CsA is a commonly used immunosuppressant drug. This drug has been widely used in solid organ and bone marrow transplants to prevent rejection, as well as in the treatment of immune-related disorders such as SLE. Other studies have shown that therapeutic doses of CsA can also be safely applied during pregnancy. More than 70% of women who were treated by CsA after organ transplantation had successful pregnancies and had healthy offspring [40, 41]. The curative effect of CsA on pregnancy associated with SLE and rheumatoid arthritis was positive, and CsA treatment had no significant effect on fetal growth and development [42]. Clinical data suggested that a suitable dose of CsA had satisfactory curative effects and pregnancy outcomes in treating patients. The pregnancy outcomes in matings treated with CsA were improved [43]. The above studies suggested that CsA might provide a new treatment for diseases related to pregnancy. Our previous and present studies revealed that the fetal weight and placental weight decreased following pre-eclampsia and eclampsia, and CsA pre treatment significantly increased these values. All these findings indicated that therapeutic doses of CsA may be used as a new treatment in pre-eclampsia and eclampsia.

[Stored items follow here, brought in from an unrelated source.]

/-- An empty top, a solid one and one that is blended, under the highest backdrop cover. -/
theorem test_meets_ResolveBlendsByTheWeightMode :
    ({ mode := .second, backdrop := Colour.zero, cover := 16 : BlendValues }).cover ≤ 16 ∧
      Pair.empty.top.priority = 0 ∧
      ((Pair.empty.insert ⟨1, Colour.zero, 255, true, 1, 0⟩).top.priority ≠ 0 ∧
        (Pair.empty.insert ⟨1, Colour.zero, 255, true, 1, 0⟩).top.solid = true) ∧
      (Pair.empty.insert ⟨1, Colour.zero, 255, false, 1, 0⟩).top.solid = false := by decide

/-- The widest values of each field. -/
theorem test_meets_SentCellsReadBack :
    (goodProbe 0).length = 336 ∧
      MergeCell.Fits { epoch := 255, frame := 0xFFFF, line := 65535, span := 255
                       pairs := List.replicate 32
                         { top := ⟨7, Colour.zero, 255, true, 255, 3⟩, second := ⟨7, Colour.zero, 31⟩ } } ∧
      ResultData.Fits ⟨0xFFFF, 65535, 255, true, List.replicate 32 Colour.zero⟩ ∧
      RosterCell.Fits ⟨63, 0xFFFFFFFF, 255, 16, List.replicate 16 ⟨63, 0xFFFFFFFF, true, 255⟩⟩ ∧
      CommitCell.Fits ⟨255, 63, ⟨255, 65535, 255⟩, 255, Colour.zero, 255, 16, List.replicate 16 ⟨63, 0xFFFFFFFF⟩⟩ ∧
      (1 ≤ (63 : Byte).toNat ∧ (63 : Byte).toNat ≤ 63) := by
  unfold MergeCell.Fits ResultData.Fits RosterCell.Fits CommitCell.Fits Pair.Fits
  decide +kernel

/-! ### States in RUN that keep the laws, with a command waiting -/

theorem test_meets_EveryStepKeepsTheRingLaw :
    State.RingLaw { member with pending := [.cueDeparts] } ∧ State.RingLaw { origin with pending := [.cueDeparts] } ∧
      step { member with pending := [.cueDeparts] } = .next member := by
  refine ⟨⟨⟨?_, ?_, ?_, ?_⟩, ?_, ?_⟩, ⟨⟨?_, ?_, ?_, ?_⟩, ?_, ?_⟩, rfl⟩
  · decide
  · intro c h
    cases h
    decide
  · decide
  · decide
  · unfold State.PinLaw
    decide
  · unfold State.PhaseLaw
    decide
  · decide
  · intro c h
    cases h
    decide
  · decide
  · decide
  · unfold State.PinLaw
    decide
  · unfold State.PhaseLaw
    decide

theorem test_meets_EveryStepKeepsTheLinkLaw :
    State.LinkLaw { member with pending := [.cueDeparts] } := by
  refine ⟨by decide, by decide, by decide, ?_, by decide, by decide⟩
  intro p h
  cases h
  decide

/-- An origin with every queue full, and each range at its highest value. -/
def fullOrigin : State :=
  { origin with
    loader := { origin.loader with state := .done, retry := 3 }
    source := { origin.source with cues := List.replicate 8 ⟨9, 0⟩, cueBegun := true }
    tx := { origin.tx with
      forward := List.replicate 4 [], launch := [.bulletin someBulletin, .commit (readCommit []), .halt []]
      probePosition := 126 }
    origin := { origin.origin with
      lines := [0, 1], outstanding := List.replicate 64 (entry 0 0 0 .inFlight), nextSpan := 1, lapCount := 2 } }

/-- An origin in the second line of frame 9, with spans of it and of frame 8 in flight, and the frame timer expiring. -/
def betweenFrames : State :=
  { engine [{ entry 15 1 0 .lost with frame := 8 }, entry 0 1 0 .inFlight, entry 1 0 0 .inFlight] none [1, 2] with
    pending := [.frameTimerExpiry]
    origin := { (engine [{ entry 15 1 0 .lost with frame := 8 }, entry 0 1 0 .inFlight, entry 1 0 0 .inFlight] none
      [1, 2]).origin with nextSpan := 1, lineSlot := some 11 } }
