-- ==== Sys2Proof/Machine/Window.lean ====
section
/-! DEFINITION. The window unit (44_window.md). -/

namespace Sys2Proof.Machine

/-- One windowed sample (44_window.md R470): the sample times the coefficient at its position. -/
def windowSample (c : Params) (b : Bank) (x : Flt) (k : Nat) : Bank × Flt :=
  (b.useDraws 1, fmul c.fmt (Config.nanDraw .win b.draws) x (b.coef.getD k fltZero))

/-- PROCESS on WIN (44_window.md R470). -/
def engineWinProcess : Engine := fun c p fail b m =>
  processLoop c.fmt .win (windowSample c) p.addr.toNat fail p.len.toNat 0 b m

/-- SET_FACTORS on WIN (40_common.md R260). -/
def engineWinSetFactors : Engine := fun c p fail b m => setFactors c.fmt c.winSize p fail b m

/-- GET_FACTORS on WIN (40_common.md R261). -/
def engineWinGetFactors : Engine := fun c p fail b m => getFactors c.fmt .win c.winSize p fail b m

/-- SETUP_RECT (44_window.md R460): it acts at every size. -/
def engineWinSetupRect : Engine := fun c _ _ b m =>
  ({ b with coef := List.replicate c.winSize (fltOne c.fmt) }, m)

/-- A cosine setup: no effect when N ≤ 1, else the ROM table (44_window.md R461 to R463). -/
def setupTable (t : Table) (c : Params) (b : Bank) : Bank :=
  if c.winSize ≤ 1 then b else { b with coef := romTable t c.fmt c.winSize }

/-- SETUP_HAMMING (44_window.md R461). -/
def engineWinSetupHamming : Engine := fun c _ _ b m => (setupTable .hamming c b, m)

/-- SETUP_HANN (44_window.md R462). -/
def engineWinSetupHann : Engine := fun c _ _ b m => (setupTable .hann c b, m)

/-- SETUP_BLACKMAN (44_window.md R463). -/
def engineWinSetupBlackman : Engine := fun c _ _ b m => (setupTable .blackman c b, m)

/-- The validation of PROCESS, SET_FACTORS and GET_FACTORS on WIN: LEN = WIN_SIZE (40_common.md R241). -/
def checkWinExact (c : Params) (p : Pend) : Option ErrCode := checkExact c.winSize c p

/-- The CMD write of WIN PROCESS (44_window.md R470). -/
def execWinProcess (s : State) : Host.Outcome State Fault Refusal :=
  issue .winProcess checkWinExact engineWinProcess s

/-- The CMD write of WIN SET_FACTORS (40_common.md R260). -/
def execWinSetFactors (s : State) : Host.Outcome State Fault Refusal :=
  issue .winSetFactors checkWinExact engineWinSetFactors s

/-- The CMD write of WIN GET_FACTORS (40_common.md R261). -/
def execWinGetFactors (s : State) : Host.Outcome State Fault Refusal :=
  issue .winGetFactors checkWinExact engineWinGetFactors s

/-- The CMD write of WIN SETUP_RECT (44_window.md R460). -/
def execWinSetupRect (s : State) : Host.Outcome State Fault Refusal :=
  issue .winSetupRect checkNothing engineWinSetupRect s

/-- The CMD write of WIN SETUP_HAMMING (44_window.md R461). -/
def execWinSetupHamming (s : State) : Host.Outcome State Fault Refusal :=
  issue .winSetupHamming checkNothing engineWinSetupHamming s

/-- The CMD write of WIN SETUP_HANN (44_window.md R462). -/
def execWinSetupHann (s : State) : Host.Outcome State Fault Refusal :=
  issue .winSetupHann checkNothing engineWinSetupHann s

/-- The CMD write of WIN SETUP_BLACKMAN (44_window.md R463). -/
def execWinSetupBlackman (s : State) : Host.Outcome State Fault Refusal :=
  issue .winSetupBlackman checkNothing engineWinSetupBlackman s

end Sys2Proof.Machine
end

Our previous and present studies showed that systemic inflammation increased in pre-eclampsia, and excessive systemic inflammation in pre-eclampsia decreased the seizure threshold in an eclampsia-like model [7]. In addition, systemic inflammation increased significantly following eclampsia-like seizure compared with that in the pre-eclampsia group [7]. CsA administration significantly decreased the severity of eclampsia-like seizure along with the decrease in excessive systemic inflammation. CsA treatment also decreased systemic inflammation induced by eclampsia-like seizures to exert a protective effect. Similar to the clinically relevant anticonvulsant drug magnesium sulfate, CsA can prevent seizure and seizure recurrence. CsA treatment can also reduce the damage caused by seizures. We speculate that CsA might be used not only to prevent but also to treat eclampsia-like seizures. However, future studies are needed to solidify our present results.

Limitations of the study

First, PTZ is a GABA receptor antagonist, and whether GABA receptor dysfunction is implicated in the pathogenesis of eclampsia is unknown; thus, this may be a limitation of a PTZ-induced eclampsia-like model. Second, inflammatory models are classical, and other models will be applied in future research to clarify our present results.